→ WORK ITEM: Using the data below, return the stretch from the line that contains "hw.mem.watches := rfl" through the line that contains "hw.mem.armed := rfl", both included, exactly as it stands and nothing beyond it.

[Collection entries]
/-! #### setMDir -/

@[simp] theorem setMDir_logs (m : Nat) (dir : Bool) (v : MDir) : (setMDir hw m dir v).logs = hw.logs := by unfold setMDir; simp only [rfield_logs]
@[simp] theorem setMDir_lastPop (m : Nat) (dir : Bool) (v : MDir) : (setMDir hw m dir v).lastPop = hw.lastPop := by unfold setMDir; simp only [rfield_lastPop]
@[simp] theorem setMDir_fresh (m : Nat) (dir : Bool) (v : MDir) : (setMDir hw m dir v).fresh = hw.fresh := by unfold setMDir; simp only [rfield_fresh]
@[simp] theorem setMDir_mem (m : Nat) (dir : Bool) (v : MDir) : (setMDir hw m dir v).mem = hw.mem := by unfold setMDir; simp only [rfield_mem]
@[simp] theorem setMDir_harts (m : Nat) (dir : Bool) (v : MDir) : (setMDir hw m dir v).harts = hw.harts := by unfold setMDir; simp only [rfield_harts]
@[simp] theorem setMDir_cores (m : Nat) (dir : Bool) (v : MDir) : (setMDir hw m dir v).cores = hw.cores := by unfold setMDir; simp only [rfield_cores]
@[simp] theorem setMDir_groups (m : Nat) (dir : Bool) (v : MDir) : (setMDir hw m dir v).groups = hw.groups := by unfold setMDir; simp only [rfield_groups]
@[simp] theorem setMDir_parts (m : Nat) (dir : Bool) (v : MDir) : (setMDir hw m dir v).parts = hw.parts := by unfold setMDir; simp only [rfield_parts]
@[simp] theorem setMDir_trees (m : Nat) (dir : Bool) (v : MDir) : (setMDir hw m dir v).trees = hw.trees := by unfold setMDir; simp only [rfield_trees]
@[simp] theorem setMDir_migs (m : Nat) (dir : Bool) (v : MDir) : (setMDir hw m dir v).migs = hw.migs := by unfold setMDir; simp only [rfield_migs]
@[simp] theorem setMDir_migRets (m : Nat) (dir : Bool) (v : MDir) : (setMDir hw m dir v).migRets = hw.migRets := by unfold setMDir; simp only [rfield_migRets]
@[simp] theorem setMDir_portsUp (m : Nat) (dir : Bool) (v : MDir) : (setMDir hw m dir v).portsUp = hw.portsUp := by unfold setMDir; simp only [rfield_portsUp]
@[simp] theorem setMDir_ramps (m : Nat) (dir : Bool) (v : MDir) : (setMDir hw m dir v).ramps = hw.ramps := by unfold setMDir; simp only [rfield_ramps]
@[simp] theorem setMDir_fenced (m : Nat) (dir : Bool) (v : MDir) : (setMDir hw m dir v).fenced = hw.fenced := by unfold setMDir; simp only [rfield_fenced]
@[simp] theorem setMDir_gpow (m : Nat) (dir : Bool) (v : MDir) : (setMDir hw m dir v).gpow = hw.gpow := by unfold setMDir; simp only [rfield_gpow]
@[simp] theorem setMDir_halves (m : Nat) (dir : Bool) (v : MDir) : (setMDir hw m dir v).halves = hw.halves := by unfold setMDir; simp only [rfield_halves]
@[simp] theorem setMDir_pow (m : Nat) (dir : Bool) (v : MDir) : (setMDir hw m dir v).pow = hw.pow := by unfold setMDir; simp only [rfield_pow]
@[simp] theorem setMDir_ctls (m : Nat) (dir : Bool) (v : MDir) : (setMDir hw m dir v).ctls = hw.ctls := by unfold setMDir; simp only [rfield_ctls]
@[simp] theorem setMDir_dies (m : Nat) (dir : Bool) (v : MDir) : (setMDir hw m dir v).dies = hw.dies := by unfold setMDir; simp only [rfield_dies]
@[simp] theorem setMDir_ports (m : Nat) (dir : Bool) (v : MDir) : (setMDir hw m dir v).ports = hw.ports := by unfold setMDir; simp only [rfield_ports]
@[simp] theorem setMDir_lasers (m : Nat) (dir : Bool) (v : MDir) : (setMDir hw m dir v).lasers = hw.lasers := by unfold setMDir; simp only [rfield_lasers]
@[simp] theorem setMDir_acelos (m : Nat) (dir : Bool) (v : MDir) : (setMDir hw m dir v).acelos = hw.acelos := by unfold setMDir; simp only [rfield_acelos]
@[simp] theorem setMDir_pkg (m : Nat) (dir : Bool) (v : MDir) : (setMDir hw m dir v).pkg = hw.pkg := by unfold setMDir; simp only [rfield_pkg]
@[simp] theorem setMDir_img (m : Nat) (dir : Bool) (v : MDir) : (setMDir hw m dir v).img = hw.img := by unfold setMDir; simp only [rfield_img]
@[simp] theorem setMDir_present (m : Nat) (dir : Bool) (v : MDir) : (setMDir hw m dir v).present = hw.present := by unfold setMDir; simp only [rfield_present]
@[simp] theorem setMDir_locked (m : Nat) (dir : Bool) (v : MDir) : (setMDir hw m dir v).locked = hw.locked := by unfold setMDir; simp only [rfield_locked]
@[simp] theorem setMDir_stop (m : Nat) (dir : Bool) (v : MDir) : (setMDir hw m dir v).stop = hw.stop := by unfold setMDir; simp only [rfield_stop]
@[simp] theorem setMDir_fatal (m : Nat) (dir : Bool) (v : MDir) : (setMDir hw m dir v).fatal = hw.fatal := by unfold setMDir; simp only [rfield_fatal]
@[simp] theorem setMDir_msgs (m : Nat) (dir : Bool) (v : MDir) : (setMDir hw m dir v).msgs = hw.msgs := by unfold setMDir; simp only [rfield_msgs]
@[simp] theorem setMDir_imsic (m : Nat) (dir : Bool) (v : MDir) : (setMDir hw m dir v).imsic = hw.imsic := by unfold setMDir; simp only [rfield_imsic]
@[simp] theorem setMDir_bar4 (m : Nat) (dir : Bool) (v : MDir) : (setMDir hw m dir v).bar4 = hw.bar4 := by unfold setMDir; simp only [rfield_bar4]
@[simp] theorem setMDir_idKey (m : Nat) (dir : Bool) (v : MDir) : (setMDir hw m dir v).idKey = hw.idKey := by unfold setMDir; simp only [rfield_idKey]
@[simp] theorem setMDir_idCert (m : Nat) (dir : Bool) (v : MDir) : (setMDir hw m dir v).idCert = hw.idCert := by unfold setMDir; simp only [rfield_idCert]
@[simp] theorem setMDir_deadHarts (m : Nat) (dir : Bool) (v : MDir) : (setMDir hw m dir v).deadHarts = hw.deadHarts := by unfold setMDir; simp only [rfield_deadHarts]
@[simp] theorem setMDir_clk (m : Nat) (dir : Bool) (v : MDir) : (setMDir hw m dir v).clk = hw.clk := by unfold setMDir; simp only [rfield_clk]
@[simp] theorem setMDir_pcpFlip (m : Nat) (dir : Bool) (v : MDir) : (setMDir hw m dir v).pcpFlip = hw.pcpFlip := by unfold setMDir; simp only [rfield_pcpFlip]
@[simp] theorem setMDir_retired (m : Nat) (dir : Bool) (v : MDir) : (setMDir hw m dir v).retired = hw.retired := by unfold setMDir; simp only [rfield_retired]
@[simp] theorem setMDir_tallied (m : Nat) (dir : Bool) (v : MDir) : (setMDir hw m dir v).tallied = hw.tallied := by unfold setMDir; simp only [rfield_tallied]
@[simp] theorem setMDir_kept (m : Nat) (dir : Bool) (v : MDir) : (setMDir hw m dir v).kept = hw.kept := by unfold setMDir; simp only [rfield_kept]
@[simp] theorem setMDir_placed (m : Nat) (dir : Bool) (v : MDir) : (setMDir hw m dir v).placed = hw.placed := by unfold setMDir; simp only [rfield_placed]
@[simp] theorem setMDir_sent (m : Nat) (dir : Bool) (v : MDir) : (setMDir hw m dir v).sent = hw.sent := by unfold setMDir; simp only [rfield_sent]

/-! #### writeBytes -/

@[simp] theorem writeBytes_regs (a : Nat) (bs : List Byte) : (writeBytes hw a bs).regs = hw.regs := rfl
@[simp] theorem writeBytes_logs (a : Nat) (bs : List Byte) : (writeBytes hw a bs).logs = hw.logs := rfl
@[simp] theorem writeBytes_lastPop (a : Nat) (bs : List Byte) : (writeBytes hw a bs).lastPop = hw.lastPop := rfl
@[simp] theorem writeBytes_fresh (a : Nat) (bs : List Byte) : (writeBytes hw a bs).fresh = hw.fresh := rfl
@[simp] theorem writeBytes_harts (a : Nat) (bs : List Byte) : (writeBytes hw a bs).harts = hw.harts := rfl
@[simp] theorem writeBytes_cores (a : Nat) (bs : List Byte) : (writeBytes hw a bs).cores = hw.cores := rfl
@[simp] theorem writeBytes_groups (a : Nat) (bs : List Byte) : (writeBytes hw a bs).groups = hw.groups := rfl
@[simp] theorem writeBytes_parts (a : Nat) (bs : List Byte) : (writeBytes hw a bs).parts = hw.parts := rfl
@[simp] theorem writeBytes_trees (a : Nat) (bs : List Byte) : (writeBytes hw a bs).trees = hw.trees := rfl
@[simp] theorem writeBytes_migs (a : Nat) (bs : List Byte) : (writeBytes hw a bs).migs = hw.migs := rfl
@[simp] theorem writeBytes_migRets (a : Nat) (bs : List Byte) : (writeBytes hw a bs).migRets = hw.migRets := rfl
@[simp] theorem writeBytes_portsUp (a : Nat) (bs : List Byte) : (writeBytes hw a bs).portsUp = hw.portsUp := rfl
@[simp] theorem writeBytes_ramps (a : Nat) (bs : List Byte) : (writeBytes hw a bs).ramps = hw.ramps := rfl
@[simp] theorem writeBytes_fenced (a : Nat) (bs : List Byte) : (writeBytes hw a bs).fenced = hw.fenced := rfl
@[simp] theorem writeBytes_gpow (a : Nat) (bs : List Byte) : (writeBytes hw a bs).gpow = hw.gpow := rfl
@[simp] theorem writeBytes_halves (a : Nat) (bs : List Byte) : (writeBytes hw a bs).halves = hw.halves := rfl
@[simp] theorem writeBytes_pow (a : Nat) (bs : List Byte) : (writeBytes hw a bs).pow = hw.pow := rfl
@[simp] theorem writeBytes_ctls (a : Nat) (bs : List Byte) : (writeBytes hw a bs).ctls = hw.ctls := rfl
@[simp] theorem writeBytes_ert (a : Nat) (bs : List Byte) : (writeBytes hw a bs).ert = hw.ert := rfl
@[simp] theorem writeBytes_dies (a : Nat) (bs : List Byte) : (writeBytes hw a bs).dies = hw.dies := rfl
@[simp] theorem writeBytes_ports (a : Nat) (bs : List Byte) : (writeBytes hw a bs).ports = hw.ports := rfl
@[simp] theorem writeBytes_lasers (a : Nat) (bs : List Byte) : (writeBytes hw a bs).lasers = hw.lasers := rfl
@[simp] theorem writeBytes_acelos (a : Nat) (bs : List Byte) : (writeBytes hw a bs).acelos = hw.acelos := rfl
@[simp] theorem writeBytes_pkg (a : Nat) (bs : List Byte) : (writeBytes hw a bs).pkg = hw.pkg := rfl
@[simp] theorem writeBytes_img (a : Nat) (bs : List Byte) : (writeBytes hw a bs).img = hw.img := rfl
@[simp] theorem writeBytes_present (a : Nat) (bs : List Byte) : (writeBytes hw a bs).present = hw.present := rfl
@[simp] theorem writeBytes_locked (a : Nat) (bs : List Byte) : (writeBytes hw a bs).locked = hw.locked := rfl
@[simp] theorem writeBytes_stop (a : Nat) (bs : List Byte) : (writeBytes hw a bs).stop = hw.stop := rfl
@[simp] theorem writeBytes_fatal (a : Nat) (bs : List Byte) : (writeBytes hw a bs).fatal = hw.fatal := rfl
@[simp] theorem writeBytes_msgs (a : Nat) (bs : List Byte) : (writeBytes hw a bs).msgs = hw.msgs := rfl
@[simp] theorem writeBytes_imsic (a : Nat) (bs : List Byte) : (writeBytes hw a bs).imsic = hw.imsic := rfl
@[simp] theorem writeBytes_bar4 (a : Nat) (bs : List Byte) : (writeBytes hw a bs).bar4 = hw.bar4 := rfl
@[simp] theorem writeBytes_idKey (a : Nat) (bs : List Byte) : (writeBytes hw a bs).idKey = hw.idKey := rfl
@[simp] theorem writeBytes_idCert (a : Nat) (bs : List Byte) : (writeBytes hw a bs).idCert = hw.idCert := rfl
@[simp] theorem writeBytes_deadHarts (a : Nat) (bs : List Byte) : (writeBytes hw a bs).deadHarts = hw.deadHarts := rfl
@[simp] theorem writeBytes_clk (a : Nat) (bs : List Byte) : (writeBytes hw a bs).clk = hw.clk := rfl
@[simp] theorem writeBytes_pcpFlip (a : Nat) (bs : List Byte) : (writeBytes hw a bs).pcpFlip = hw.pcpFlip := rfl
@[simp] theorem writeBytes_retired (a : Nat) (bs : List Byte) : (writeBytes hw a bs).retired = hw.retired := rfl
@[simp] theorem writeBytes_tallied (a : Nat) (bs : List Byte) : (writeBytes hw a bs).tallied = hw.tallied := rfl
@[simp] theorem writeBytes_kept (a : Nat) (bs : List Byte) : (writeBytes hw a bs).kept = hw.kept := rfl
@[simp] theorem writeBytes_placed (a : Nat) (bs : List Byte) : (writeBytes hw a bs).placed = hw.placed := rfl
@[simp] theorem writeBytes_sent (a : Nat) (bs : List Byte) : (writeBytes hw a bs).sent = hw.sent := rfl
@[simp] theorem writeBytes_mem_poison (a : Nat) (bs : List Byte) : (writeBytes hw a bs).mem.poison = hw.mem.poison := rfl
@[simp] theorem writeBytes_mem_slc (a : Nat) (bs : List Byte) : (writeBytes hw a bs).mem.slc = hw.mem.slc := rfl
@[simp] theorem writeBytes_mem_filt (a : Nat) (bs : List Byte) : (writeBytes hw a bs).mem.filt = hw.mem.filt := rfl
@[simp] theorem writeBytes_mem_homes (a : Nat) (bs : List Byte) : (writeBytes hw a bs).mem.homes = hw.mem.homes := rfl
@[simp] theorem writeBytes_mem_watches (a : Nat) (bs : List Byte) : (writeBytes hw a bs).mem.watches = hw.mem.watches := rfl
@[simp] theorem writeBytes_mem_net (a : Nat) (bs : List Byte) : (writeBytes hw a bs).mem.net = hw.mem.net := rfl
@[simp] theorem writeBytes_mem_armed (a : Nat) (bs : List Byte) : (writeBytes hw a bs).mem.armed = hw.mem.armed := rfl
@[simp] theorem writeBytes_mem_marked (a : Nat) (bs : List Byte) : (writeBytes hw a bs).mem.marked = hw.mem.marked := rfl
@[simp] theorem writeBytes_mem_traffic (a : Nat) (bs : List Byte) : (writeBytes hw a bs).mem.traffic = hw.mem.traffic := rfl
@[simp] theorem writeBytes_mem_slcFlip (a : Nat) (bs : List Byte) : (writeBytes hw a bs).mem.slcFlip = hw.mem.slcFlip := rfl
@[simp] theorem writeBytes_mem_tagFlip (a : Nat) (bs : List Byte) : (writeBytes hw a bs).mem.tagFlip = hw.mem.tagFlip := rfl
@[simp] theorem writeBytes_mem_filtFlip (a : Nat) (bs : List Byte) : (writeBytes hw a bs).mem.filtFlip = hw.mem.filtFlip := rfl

→ SOLVED PROBLEM:
@[simp] theorem writeBytes_mem_watches (a : Nat) (bs : List Byte) : (writeBytes hw a bs).mem.watches = hw.mem.watches := rfl
@[simp] theorem writeBytes_mem_net (a : Nat) (bs : List Byte) : (writeBytes hw a bs).mem.net = hw.mem.net := rfl
@[simp] theorem writeBytes_mem_armed (a : Nat) (bs : List Byte) : (writeBytes hw a bs).mem.armed = hw.mem.armed := rfl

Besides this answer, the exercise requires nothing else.